What is needed to enter ER?

Answer 1

Entry to ER needs a signal peptide

When immature protein is cleaved from its signal peptide then it becomes mature

Question 2

Describe signal peptides

Answer 2

Signal peptides are very variable and tend to have positive AA and the N terminus and a hydrophobic stretch which is recognised by SRP
The signal sequence of a soluble protein has two signalling functions. It directs the protein to the ER membrane, and it serves as a start-transfer signal (or start-transfer peptide) that opens the pore.

Question 3

Overview of how proteins are secreted

Answer 3

1. From the cytosol, proteins cross (translocate) the
   ER membrane and exit the ER in vesicles.
2. These vesicles then fuse with the Golgi, and the
   proteins are transported through the Golgi into
   secretory vesicles.
3. After fusion of the last vesicles with the plasma
   membrane, the protein content (cargo) is secreted
   to the outside of the cell.

Question 4

How to proteins go from
CYTOSOL to
ER membrane to
ER LUMEN?

Answer 4

An emerging ER signal peptide’s is captured by SRP (recognition step)
Which directs the SRP/SP complex (targeting step) to the α subunit of SRP receptors in the ER membrane allowing recruitment of a closed translocon.
SP folds into loop by SRP, signal cleaved in translocon, releasing SP
Even after it is cleaved off by signal peptidase, the rest of the protein is threaded continuously through the membrane as a large loop. Once the protein has passed through the membrane, the translocated protein is released into the ER lumen

Question 5

Describe the SP cycle

Answer 5

SRP/SRP receptor complex is
dismantled and SRP is recycled.
Signal peptidase removes the SP, which is
released into the ER membrane. There are
millions of active translocons in the ER
membrane, so at any one time there could
be millions of cleaved signal peptides – which
could disrupt the ER membrane.

Question 6

How is translation terminated?

Answer 6

Higher eukaryotes utilise signal peptide
peptidase (SPP), which cuts the released SP
in the plane of the membrane, allowing easy
removal of two half SPs.
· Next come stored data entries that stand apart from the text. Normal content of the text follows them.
-- ==== Sys2Proof/Machine/Memory.lean ====
section
/-! DEFINITION. The Reserve's memory (R88, R98): one canonical form, one read and one write. -/

namespace Sys2Proof.Machine

/-- The Reserve's stored bytes: (offset, byte) pairs. -/
abbrev Memory := List Host.Cell

/-- What the Reserve holds at offset a; an unlisted offset reads 0 (DESIGN CHOICE, log entry 6: the spec gives DRAM no
contents after reset; unsafe). -/
def Memory.byte (m : Memory) (a : Nat) : Byte := tget 0 m a

/-- The entries of the bytes bs that stand from offset a up; a zero byte has none. -/
def Memory.cells (a : Nat) (bs : Bytes) : Memory := ((List.range' a bs.length).zip bs).filter (fun c => c.2 != 0)

/-- Bytes written from offset a up: what lies below and above them stays. -/
def Memory.write (m : Memory) (a : Nat) (bs : Bytes) : Memory :=
  let e := a + bs.length
  m.takeWhile (fun c => decide (c.1 < a)) ++ (Memory.cells a bs ++ m.dropWhile (fun c => decide (c.1 < e)))

/-- n bytes from offset a up of a memory that lists nothing below a, after those in acc, the last one first. -/
def Memory.readGo : Memory → Nat → Nat → Bytes → Bytes
  | _, _, 0, acc => acc.reverse
  | [], a, n + 1, acc => Memory.readGo [] (a + 1) n (0 :: acc)
  | c :: rest, a, n + 1, acc =>
    if c.1 = a then Memory.readGo rest (a + 1) n (c.2 :: acc) else Memory.readGo (c :: rest) (a + 1) n (0 :: acc)

/-- n bytes from offset a up. -/
def Memory.read (m : Memory) (a n : Nat) : Bytes := Memory.readGo (m.dropWhile (fun c => decide (c.1 < a))) a n []

/-- The canonical form: offsets strictly rising, no zero byte listed. -/
def Memory.wf : Memory → Bool
  | [] => true
  | [c] => c.2 != 0
  | c :: d :: rest => c.2 != 0 && c.1 < d.1 && Memory.wf (d :: rest)

/-- Bytes enter the Reserve from offset a up. A codeword written whole is sound again; one written in part stays uncorrectable
(R378). -/
def resWrite (a : Nat) (bs : Bytes) (s : State) : State :=
  { s with res := { s.res with
      mem := Memory.write s.res.mem a bs
      poison := s.res.poison.filter (fun c => !decide (a ≤ 128 * c ∧ 128 * c + 128 ≤ a + bs.length)) } }

/-- n bytes of the Reserve from offset a. -/
def State.resRead (s : State) (a n : Nat) : Bytes := Memory.read s.res.mem a n

/-- The COMMITTED or LOST segment of an ID (R96). -/
def State.seg (s : State) (id : Nat) : Option Seg :=
  s.res.segs.find? (fun g => g.id == id && (g.state == .committed || g.state == .lost))

/-- The segment of an ID when it is COMMITTED and of a TYPE. -/
def State.committed (s : State) (id type : Nat) : Option Seg :=
  match s.seg id with
  | some g => if g.state == .committed && g.type == type then some g else none
  | none => none

/-- A segment's bytes. -/
def State.segBytes (s : State) (g : Seg) : Bytes := s.resRead g.offset g.length

end Sys2Proof.Machine
end

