/-- The last slice of the COMMIT_DIRECT in slot k: steps 5 and 6. It stays RUNNING while the standby has not answered. -/
def finishDirect (k : Nat) (s : State) : State :=
  let id := ofLe (s.slot k).arg
  match s.direct id with
  | none => endOp k .failed 0xAB04000D s
  | some g =>
    let code := s.directCode g
    if code ≠ 0 then endOp k .failed code (failDirect id code s)
    else
      match g.answer with
      | none => s
      | some 0 => endOp k .done 0 (commitSegment id g.type g.length g.crc g.offset 5 none (dropDirect id s))
      | some c => endOp k .failed c (failDirect id c s)

/-- The standby's confirmation of pair-link sequence n reaches the direct segment that ended under it, if any. -/
def confirmDirect (n code : Nat) (s : State) : State :=
  match s.res.segs.find? (fun g => g.direct && g.mirror == some n && g.answer.isNone) with
  | none => s
  | some g => putDirect { g with answer := some code } s

/-- A write at Reserve offset a lands in an OPEN direct segment, or is discarded and counted. One that lies only partly inside one
is discarded and counted whole (DESIGN CHOICE, log entry 68). -/
def landDirect (a : Nat) (bs : Bytes) (s : State) : State :=
  match s.res.segs.find? (fun g => g.direct && g.state == .opened && decide (g.offset ≤ a ∧ a + bs.length ≤ g.offset + g.length)) with
  | none => bump 0x6000 14 32 s
  | some g =>
    let s1 := resWrite a bs s
    if s.mirrors then mirrorSend (fun n => .direct n g.id (a - g.offset) bs false) s1 else s1

/-- RESERVE_BAR_WRITE. -/
def execReserveBarWrite (dt : Nat) (offset : BitVec 30) (data : Bytes) (s : State) : Host.Outcome State Fault Refusal :=
  next (onBar (fun s => landDirect (s.val 0x6000 5 + offset.toNat) data s) (advance dt s))

/-- What a Reserve BAR read of n bytes at Reserve offset a returns: all-ones at or beyond CAPACITY, and a poisoned completion where
a codeword below it is uncorrectable (R344). -/
def doBarRead (a n : Nat) (s : State) : State :=
  let cap := s.res.capacity
  if decide (a < cap) && s.poisoned a (min n (cap - a)) then emit (.readData none) (bump 0xA000 8 32 (bump 0xA000 9 32 s))
  else
    emit (.readData (some ((List.range n).map (fun i => if a + i < cap then s.reserveByte (a + i) else 0xFF)))) (draw s)

/-- RESERVE_BAR_READ. -/
def execReserveBarRead (dt : Nat) (offset : BitVec 30) (len : BitVec 12) (s : State) : Host.Outcome State Fault Refusal :=
  next (onBar (fun s => doBarRead (s.val 0x6000 5 + offset.toNat) len.toNat s) (advance dt s))

/-! The network container (R97) -/

/-- A whole container written to NET_ACCESSION is held, and NET_RESULT shows that it is in progress. -/
def holdNetwork (bs : Bytes) (s : State) : State := setVal 0x6000 13 0xFFFFFFFF { s with res := { s.res with netHeld := some bs } }

end Sys2Proof.Machine
end

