-- ==== Sys2Proof/Machine/Archive.lean ====
section
/-! DEFINITION. The Archive: its slots and records, the parameter set, and PFAIL_N (R33, R34, R383, R397, R399-R404, R418). -/

namespace Sys2Proof.Machine

/-! Slots and records (R399-R401) -/

/-- Key of a slot: TYPE 1-5, and 0 for A or 1 for B. -/
def arcKey (type b : Nat) : Nat := 2 * (type - 1) + b

/-- A slot. -/
def State.arcSlot (s : State) (type b : Nat) : ArcSlot := tget .empty s.arc.slots (arcKey type b)

/-- A slot takes a content. -/
def setArc (type b : Nat) (x : ArcSlot) (s : State) : State :=
  { s with arc := { s.arc with slots := tset s.arc.slots (arcKey type b) x } }

/-- The slot whose record is in force: the valid one, or of two the one with the higher SEQUENCE. -/
def State.arcInForce (s : State) (type : Nat) : Option Nat :=
  match s.arcSlot type 0, s.arcSlot type 1 with
  | .valid a _, .valid b _ => some (if 0 < serial32 b a then 1 else 0)
  | .valid _ _, _ => some 0
  | _, .valid _ _ => some 1
  | _, _ => none

/-- The payload of the record in force. -/
def State.arcRecord (s : State) (type : Nat) : Option (Nat × Bytes) :=
  match s.arcInForce type with
  | none => none
  | some b =>
    match s.arcSlot type b with
    | .valid n p => some (n, p)
    | _ => none

/-- The slot and SEQUENCE of the next record of a type. -/
def State.arcNext (s : State) (type : Nat) : Nat × Nat :=
  match s.arcInForce type, s.arcRecord type with
  | some b, some (n, _) => (1 - b, wrapAdd 32 n 1)
  | _, _ => (0, 1)

/-- Words a record takes: header, payload, CRC and COMMIT, and the word that is cleared first where the slot held a record (R400). -/
def recordWords (old : ArcSlot) (payload : Bytes) : Nat := (if old == .empty then 0 else 1) + 4 + (payload.length + 3) / 4 + 2

/-- Words written are counted. -/
def countWords (n : Nat) (s : State) : State := { s with arc := { s.arc with words := wrapAdd 64 s.arc.words n } }

/-- A record of a 4 KiB slot is written whole. -/
def arcWrite (type : Nat) (payload : Bytes) (s : State) : State :=
  let t := s.arcNext type
  countWords (recordWords (s.arcSlot type t.1) payload) (setArc type t.1 (.valid t.2 payload) s)

/-! The parameter set (R34, R402) -/

/-- Groups whose indices interleave, put together: runs of one stride above 1. -/
def groupBlocks : List Group → List (List Group)
  | [] => []
  | g :: gs =>
    match groupBlocks gs with
    | (h :: hs) :: bs =>
      if g.stride ≠ 1 ∧ g.stride = h.stride ∧ h.base < g.base + g.stride then (g :: h :: hs) :: bs else [g] :: (h :: hs) :: bs
    | bs => [g] :: bs

/-- Every index the Catalogue defines, ascending, with its rows and object number. -/
def allIndices : List (Nat × List Row) :=
  (groupBlocks groups).flatMap (fun b =>
    match b with
    | [] => []
    | g :: _ => (List.range g.count).flatMap (fun k => b.map (fun h => (h.base + h.stride * k, h.rows))))

/-- The default of a DOMAIN entry (R33): the identity curve, the ramp, unity shading, or empty. -/
def domDefault (idx sub : Nat) : Bytes :=
  if 0x3000 ≤ idx ∧ idx < 0x3800 ∧ idx % 256 = 0x20 then (if sub = 2 then identityCurve else rampMask)
  else if 0x7000 ≤ idx ∧ idx ≤ 0x700F ∧ sub = 0x0E then (List.range 1156).flatMap (fun _ => le 2 0x4000)
  else []

/-- The bytes of an entry's stored value. -/
def State.entryBytes (s : State) (idx : Nat) (r : Row) : Bytes :=
  if r.ty.isDomain then s.dom idx r.sub (domDefault idx r.sub) else le r.ty.len (s.val idx r.sub)

/-- One item of the payload. -/
def paramItem (idx sub : Nat) (v : Bytes) : Bytes :=
  le 2 idx ++ [BitVec.ofNat 8 sub, 0] ++ le 2 v.length ++ [0, 0] ++ fit ((v.length + 3) / 4 * 4) v

/-- The values of all P entries as they stand; KEY has its own record (R313). -/
def State.paramPayload (s : State) : Bytes :=
  (allIndices.filter (fun p => p.1 != 0x1400)).flatMap (fun p => (p.2.filter (fun r => r.persist)).flatMap (fun r => paramItem p.1 r.sub (s.entryBytes p.1 r)))

/-- The items of a payload: index, subindex and value. -/
def parseItems : Nat → Bytes → List (Nat × Nat × Bytes)
  | 0, _ => []
  | n + 1, bs =>
    if bs.length < 8 then []
    else
      let len := leAt bs 4 2
      (leAt bs 0 2, byteAt bs 2, sliceB bs 8 len) :: parseItems n (bs.drop (8 + (len + 3) / 4 * 4))

/-- The length of an item's value agrees with the entry's type. -/
def Ty.itemOk (t : Ty) (n : Nat) : Bool :=
  match t with
  | .domain lo hi => n == 0 || (decide (lo ≤ n) && decide (n ≤ hi))
  | t => n == t.len

/-- An item is applied, or skipped and counted. -/
def applyItem (it : Nat × Nat × Bytes) (s : State) : State :=
  let skip (s : State) : State := { s with arc := { s.arc with loadSkipped := wrapAdd 32 s.arc.loadSkipped 1 } }
  match findGroup it.1 groups with
  | none => skip s
  | some (g, _) =>
    match findRow it.2.1 g.rows with
    | none => skip s
    | some r =>
      if !r.persist || !r.ty.itemOk it.2.2.length then skip s
      else if r.ty.isDomain then setDom it.1 it.2.1 it.2.2 s
      else if !r.rng.ok (r.ty.value (ofLe it.2.2)) then skip s
      else setVal it.1 it.2.1 (ofLe it.2.2) s

/-- The parameter set in force is applied at reset. -/
def loadParams (s : State) : State :=
  match s.arcInForce 1, s.arcRecord 1 with
  | some b, some (n, p) =>
    let s1 := forEach (parseItems p.length p) applyItem s
    { s1 with arc := { s1.arc with paramSeq := n, paramSlot := b } }
  | _, _ => { s with arc := { s.arc with paramSeq := 0, paramSlot := 0xFF } }

/-! COMMIT (R402) and its slices -/

/-- What COMMIT writes: the parameter set of the moment, or one with no items. -/
def State.commitPayload (s : State) (k : Nat) : Bytes := if ofLe (s.slot k).arg = 2 then [] else s.paramPayload

/-- The first slice of a commit: its payload is taken, and the slot's old record is no more. -/
def beginCommit (k : Nat) (s : State) : State :=
  let t := s.arcNext 1
  let p := s.commitPayload k
  let s1 := setArc 1 t.1 (.invalid t.2) s
  { s1 with arc := { s1.arc with writing := some p } }

/-- The last slice of a commit: the record is whole. -/
def finishCommit (k : Nat) (s : State) : State :=
  match s.arc.writing with
  | none => s
  | some p =>
    let t := s.arcNext 1
    let s1 := countWords (recordWords (s.arcSlot 1 t.1) p) (setArc 1 t.1 (.valid t.2 p) s)
    endOp k .done 0 { s1 with arc := { s1.arc with writing := none, lastCommit := time96 s.now, paramSeq := t.2, paramSlot := t.1 } }

/-- A commit that ends early leaves the slot not valid and the previous record in force. -/
def dropCommit (s : State) : State := { s with arc := { s.arc with writing := none } }

/-! PFAIL_N (R404) -/

/-- The running commit, once its record is in progress. -/
def State.committing (s : State) : Option Nat := if s.arc.writing.isSome then s.opOf 0x1700 1 else none

/-- PFAIL_N is asserted: a parameter-set record in progress is cut. -/
def doPfailAssert (s : State) : State :=
  if s.arc.pfail then s
  else
    let cut := s.committing
    let s1 := { s with arc := { s.arc with pfail := true } }
    let s2 := match cut with
      | some k => endOp k .failed 0xAB110008 (dropCommit s1)
      | none => s1
    raise 0x1104 0 [1, BitVec.ofNat 8 (b2n cut.isSome)] s2

/-- PFAIL_ASSERT. -/
def execPfailAssert (dt : Nat) (s : State) : Host.Outcome State Fault Refusal := next (doPfailAssert (advance dt s))

/-- PFAIL_RELEASE. -/
def execPfailRelease (dt : Nat) (s : State) : Host.Outcome State Fault Refusal :=
  let s1 := advance dt s
  next (if s1.arc.pfail then raise 0x1104 0 [0, 0] { s1 with arc := { s1.arc with pfail := false } } else s1)

/-! What reads and events show -/

/-- The SLOT_STATUS byte of a slot. -/
def ArcSlot.code : ArcSlot → Nat
  | .empty => 0
  | .valid _ _ => 1
  | .invalid _ => 2

/-- SLOT_STATUS (R406): two bytes per type in the order of R399; the factory record has slot A alone. -/
def State.slotStatus (s : State) : Bytes :=
  ((List.range 5).flatMap (fun t => [BitVec.ofNat 8 (s.arcSlot (t + 1) 0).code, BitVec.ofNat 8 (s.arcSlot (t + 1) 1).code])) ++ [1, 0]

/-- The slots that BOOT finds not valid (R401): TYPE, slot and SEQUENCE. -/
def State.badSlots (s : State) : List HeldEvent :=
  (List.range 5).flatMap (fun t => (List.range 2).filterMap (fun b =>
    match s.arcSlot (t + 1) b with
    | .invalid n => some ⟨0x1103, le 2 (t + 1) ++ [BitVec.ofNat 8 b, 0] ++ le 4 n⟩
    | _ => none))

/-! Records other than the parameter set -/

/-- The boot-control payload (R418). -/
def BootControl.bytes (b : BootControl) : Bytes :=
  [BitVec.ofNat 8 b.preferred, BitVec.ofNat 8 (b2n b.trial), BitVec.ofNat 8 b.attempts, 0] ++ le 4 b.confirmed

/-- The boot control that the Archive's record gives, or the defaults (R418). -/
def State.storedBoot (s : State) : BootControl :=
  match s.arcRecord 5 with
  | some (_, p) => ⟨byteAt p 0 % 2, byteAt p 1 % 2 == 1, byteAt p 2, leAt p 4 4⟩
  | none => {}

/-- The boot-control record is written. -/
def writeBoot (b : BootControl) (s : State) : State :=
  arcWrite 5 b.bytes { s with sys := { s.sys with bootControl := b } }

/-- The exclusion record is written (R383). -/
def writeExclude (mask : Nat) (s : State) : State :=
  arcWrite 3 (le 4 mask) { s with dram := { s.dram with exclude := mask } }

end Sys2Proof.Machine
end

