/-! TRAIN (R371) -/

/-- The last slice of TRAIN in slot k: a rank in service that fails is retired. -/
def finishTrain (k : Nat) (obs : SliceObs) (s : State) : State :=
  let mask := match obs with | .ranksFail m => m.toNat | _ => 0
  endOp k .done 0 (forEach (onesOf 8 mask) (fun i s => retire (i / 4) (i % 4) 3 s) s)

/-! Training and the Reserve's extent at BOOT (R368-R371, R384) -/

/-- Data bytes of a rank: 8 devices of 8 bits or 16 of 4 hold the data of each lockstep pair of subchannels. -/
def rankData (density width : Nat) : Nat := density * 134217728 * (64 / max 1 width)

/-- The data capacity of both channels is within 128 GiB (R369). -/
def geometryOk (ranks width density : Nat) : Bool := decide (2 * ranks * rankData density width ≤ 137438953472)

/-- What BOOT finds of rank r of channel c: fitted, not excluded, trained. -/
def State.rankGood (s : State) (trained : List Bool) (c r : Nat) : Bool :=
  decide (r < s.val 0x9000 12) && !bitOf s.dram.exclude (4 * c + r) && trained.getD (4 * c + r) false

/-- The number of the spare of channel c, if SPARE names one. -/
def State.spareRank (s : State) (c : Nat) : Option Nat :=
  if bitOf (s.val 0x9000 2) c && decide (1 < s.val 0x9000 12) then some (s.val 0x9000 12 - 1) else none

/-- The rank that serves pair p on channel c after training: rank p itself, or the spare in place of the lowest that is not good. -/
def State.holderOf (s : State) (trained : List Bool) (c p : Nat) : Option Nat :=
  if some p = s.spareRank c then none
  else if s.rankGood trained c p then some p
  else
    match s.spareRank c with
    | none => none
    | some sp =>
      let firstBad := (List.range sp).find? (fun r => !s.rankGood trained c r)
      if firstBad = some p ∧ s.rankGood trained c sp = true then some sp else none

/-- RANK_RETIRED of every fitted rank that is not good. -/
def raiseUntrained (trained : List Bool) (s : State) : State :=
  forEach (List.range 8) (fun i s =>
    let c := i / 4
    let r := i % 4
    if decide (r < s.val 0x9000 12) && !s.rankGood trained c r then
      raiseRetired c r (if bitOf s.dram.exclude i then 4 else 3) (s.holderOf trained c r).isSome s
    else s) s

/-- The pairs in service, ascending. -/
def State.livePairs (s : State) (trained : List Bool) : List Nat :=
  (List.range 4).filter (fun p => (s.holderOf trained 0 p).isSome && (s.holderOf trained 1 p).isSome)

/-- The state in which training leaves rank r of channel c, and the pair it holds. -/
def State.bootRank (s : State) (trained : List Bool) (c r : Nat) : Rank :=
  let held := (s.livePairs trained).findIdx? (fun p => s.holderOf trained c p == some r)
  let st :=
    if s.val 0x9000 12 ≤ r then RankState.absent
    else if bitOf s.dram.exclude (4 * c + r) then .excluded
    else if !(trained.getD (4 * c + r) false) then .retired
    else if held.isSome then .inService
    else if s.spareRank c == some r && (List.range 4).all (fun p => s.holderOf trained c p != some r) then .spare
    else .idle
  { state := st, pair := held.getD 0 }

/-- BOOT's training: the ranks, and CAPACITY. -/
def trainBoot (trained : List Bool) (s : State) : State :=
  let rb := rankData (s.val 0x9000 14) (s.val 0x9000 13)
  let ranks := (List.range 8).map (fun i => (i, s.bootRank trained (i / 4) (i % 4)))
  { s with
    dram := { s.dram with rankBytes := rb, ranks := ranks, chans := [], speed := s.val 0x9000 1 }
    res := { s.res with capacity := 2 * rb * (s.livePairs trained).length } }

end Sys2Proof.Machine
end

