-- ==== Sys2Proof/Machine/Protocol.lean ====
section
/-! DEFINITION. The Catalogue protocol's messages, keys, sessions and limits on sources (R305-R316), KEY (R313) and the
event push (R318). REQUEST and IDENT_READ stand with the Catalogue's service. -/

namespace Sys2Proof.Machine

/-! Messages (R305, R306) -/

/-- A message: its header's fields, body and TAG. -/
structure Msg where
  kind    : Nat
  session : Nat
  seq     : Nat
  gen     : Nat
  body    : Bytes
  tag     : Bytes
  deriving DecidableEq, Repr

/-- Kinds that carry a TAG, of those a client sends. -/
def taggedKind (k : Nat) : Bool := k == 2 || k == 3 || k == 4

/-- The message that a datagram's payload spells. -/
def msgOf (bs : Bytes) : Msg :=
  let n := leAt bs 6 2
  { kind := byteAt bs 5, session := leAt bs 8 4, seq := leAt bs 12 4, gen := leAt bs 16 4
    body := sliceB bs 32 n, tag := bs.drop (32 + n) }

/-- A service body's LENGTH is that of the data it carries, and its reserved bytes are zero (R41, R306). -/
def bodyOk (body : Bytes) : Bool :=
  decide (8 ≤ body.length) && leAt body 6 2 == body.length - 8 && byteAt body 1 == 0 && byteAt body 5 == 0

/-- The body's length agrees with the kind's row. -/
def kindLength (kind : Nat) (body : Bytes) : Bool :=
  match kind with
  | 1 => body.isEmpty
  | 2 => body.length == 32
  | 3 => bodyOk body && decide (body.length ≤ 1424)
  | 4 => body.isEmpty
  | 6 => bodyOk body && byteAt body 0 == 1 && body.length == 8
  | _ => false

/-- The datagram is one that a client may send (R306). An IDENT_READ carries a READ alone, without data. -/
def wellFormed (bs : Bytes) : Bool :=
  let m := msgOf bs
  decide (32 ≤ bs.length) && leAt bs 0 4 == 0x50434241 && byteAt bs 4 == 1 && allZero (sliceB bs 20 12) &&
    kindLength m.kind m.body && m.body.length == leAt bs 6 2 &&
    m.tag.length == (if taggedKind m.kind then 16 else 0)

/-- Header and body of a message from the engine (R305). -/
def State.message (s : State) (kind session seq : Nat) (body : Bytes) : Bytes :=
  le 4 0x50434241 ++ [1, BitVec.ofNat 8 kind] ++ le 2 body.length ++ le 4 session ++ le 4 seq ++ le 4 s.net.keyGen ++
    zeros 12 ++ body

/-- The message with its TAG under a key (R307). -/
def tagged (key msg : Bytes) : Bytes := msg ++ (hmac key msg).take 16

/-- The bytes of a label. -/
def asciiBytes (t : String) : Bytes := t.toList.map (fun c => BitVec.ofNat 8 c.toNat)

/-- K_s of a session (R307). -/
def sessionKey (psk ne nc : Bytes) (id : Nat) : Bytes := hmac psk (asciiBytes "ABCP-SES" ++ ne ++ nc ++ le 4 id)

/-- K_p (R307). -/
def State.pubKey (s : State) : Bytes := hmac s.net.key (asciiBytes "ABCP-PUB" ++ le 4 s.net.keyGen)

/-- REJECT (R306, R316). -/
def reject (src : NetSrc) (kind code : Nat) (s : State) : State :=
  replyUdp src (s.message 0xFF 0 0 (le 4 code ++ [BitVec.ofNat 8 kind, 0, 0, 0])) s

/-! Limits on sources (R314, R315) -/

/-- A bucket's depth: 200 tokens of 600,000 core clocks each. -/
def bucketDepth : Nat := 120000000

/-- The table's key of a source address: its own, or the overflow entry of a full table. -/
def State.sourceKey (s : State) (ip : Nat) : Nat :=
  if s.net.sources.any (fun x => x.ip == ip) then ip
  else if (s.net.sources.filter (fun x => decide (x.ip < 2 ^ 32))).length < 256 then ip else 2 ^ 32

/-- What is known of a source; a new one has a full bucket. -/
def State.source (s : State) (key : Nat) : Source :=
  match s.net.sources.find? (fun x => x.ip == key) with
  | some x => x
  | none => ⟨key, bucketDepth, s.clk.core, [], none⟩

/-- It takes a new content. -/
def setSource (x : Source) (s : State) : State :=
  if s.net.sources.any (fun y => y.ip == x.ip) then
    { s with net := { s.net with sources := s.net.sources.map (fun y => if y.ip == x.ip then x else y) } }
  else { s with net := { s.net with sources := s.net.sources ++ [x] } }

/-- The bucket refilled to now. -/
def Source.refill (x : Source) (now : Nat) : Source :=
  { x with tokens := clampN bucketDepth (x.tokens + (now - x.tokensAt)), tokensAt := now }

/-- A datagram to port 45510 draws a token, or is dropped; one of a source that is locked out is dropped. -/
def withToken (src : NetSrc) (f : State → State) (s : State) : State :=
  let key := s.sourceKey src.ip.toNat
  let x := (s.source key).refill s.clk.core
  if x.tokens < 600000 then
    let s1 := bump 0x1400 7 32 (setSource x s)
    raiseLimited (sCk 1) 0x0D06 key 0 (be 4 src.ip.toNat ++ le 4 (s1.val 0x1400 7)) s1
  else
    let s1 := setSource { x with tokens := x.tokens - 600000 } s
    if x.lockedAt.isSome then s1 else f s1

/-- Sixteen failures stand within 60 s. -/
def tooMany (fails : List Nat) (now : Nat) : Bool :=
  match fails[15]? with
  | some t => decide (now ≤ t + sCk 60)
  | none => false

/-- An authentication failure of a source: REJECT, the count, and a lockout (R315, R316). -/
def authFail (src : NetSrc) (kind code : Nat) (s : State) : State :=
  let key := s.sourceKey src.ip.toNat
  let x := s.source key
  let fails := (s.clk.core :: x.fails).take 16
  let s1 := raiseLimited (sCk 1) 0x0D04 key 0 (be 4 src.ip.toNat ++ le 2 code) (bump 0x1400 5 32 (reject src kind code s))
  if tooMany fails s.clk.core then
    raise 0x0D05 0 (be 4 src.ip.toNat) (bump 0x1400 6 32 (setSource { x with fails := fails, lockedAt := some s.clk.core } s1))
  else setSource { x with fails := fails } s1

/-- The transaction came in a datagram of port p. -/
def State.cameBy (s : State) (p : Nat) (t : Trans) : Bool :=
  match t.origin with
  | .request k _ => s.net.sessions.any (fun q => q.1 == k && q.2.src.port.val == p)
  | .ident src => src.port.val == p
  | _ => false

/-- Messages of port p that wait for Curator. The model's Curator takes a message as it comes unless an earlier transaction holds
it, so that those that wait are the transactions of the port that wait (R314; DESIGN CHOICE, log entry 76). -/
def State.queued (s : State) (p : Nat) : Nat := (s.cat.waiting.filter (s.cameBy p)).length

/-- A datagram to port 45510: counted, budgeted, checked for its form, dropped where the port's queue is full, and handed on where
it is of the kind. -/
def onMessage (kind : Nat) (src : NetSrc) (bs : Bytes) (f : Msg → State → State) (s : State) : State :=
  let p := src.port.val
  onDatagram src (fun s => withToken src (fun s =>
    if !wellFormed bs then netCount p 7 32 s
    else if 64 ≤ s.queued p then netCount p 10 32 s
    else if (msgOf bs).kind = kind then f (msgOf bs) s else s) (netCount p 2 64 s)) s

/-- MALFORMED_MESSAGE: a message of no kind a client may send. -/
def execMalformedMessage (dt : Nat) (src : NetSrc) (msg : Bytes) (s : State) : Host.Outcome State Fault Refusal :=
  let s1 := advance dt s
  next (if wellFormed msg then s1 else onMessage 0 src msg (fun _ s => s) s1)

/-! CHALLENGE and OPEN (R308, R309) -/

/-- The nonces with a new one of its port: the 64 most recent of a port are held. -/
def addNonce (x : Nonce) (ns : List Nonce) : List Nonce :=
  let same := ns.filter (fun n => n.port == x.port)
  if 64 ≤ same.length then
    (match takeFirst (fun n => n.port == x.port) ns with | some (_, r) => r | none => ns) ++ [x]
  else ns ++ [x]

/-- A CHALLENGE is answered with a fresh nonce. -/
def doChallenge (src : NetSrc) (s : State) : State :=
  let n := Config.random s.free
  let s1 := draw { s with net := { s.net with nonces := addNonce ⟨src.port.val, src.ip.toNat, n.toNat, s.clk.core⟩ s.net.nonces } }
  replyUdp src (s1.message 0x81 0 0 (le 16 n.toNat)) s1

/-- CHALLENGE. -/
def execChallenge (dt : Nat) (src : NetSrc) (msg : Bytes) (s : State) : Host.Outcome State Fault Refusal :=
  next (onMessage 1 src msg (fun _ s => doChallenge src s) (advance dt s))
As translation
terminates, the secretory protein is freed
into the ER lumen and folds, the translocon
closes, and the ribosome subunits are
recycled.

Question 7

What do N-glycans do?

Answer 7

N-glycans act as flags for folding and ER Quality Control
They increase protein solubility
And influence folding rates and final protein conformation.

Question 8

How are disulphide bonds formed?

Answer 8

They are formed in oxidising conditions catalysed by PDI

PDI recognises unstable proteins and bind + shuffles S-S until stable conformation reached.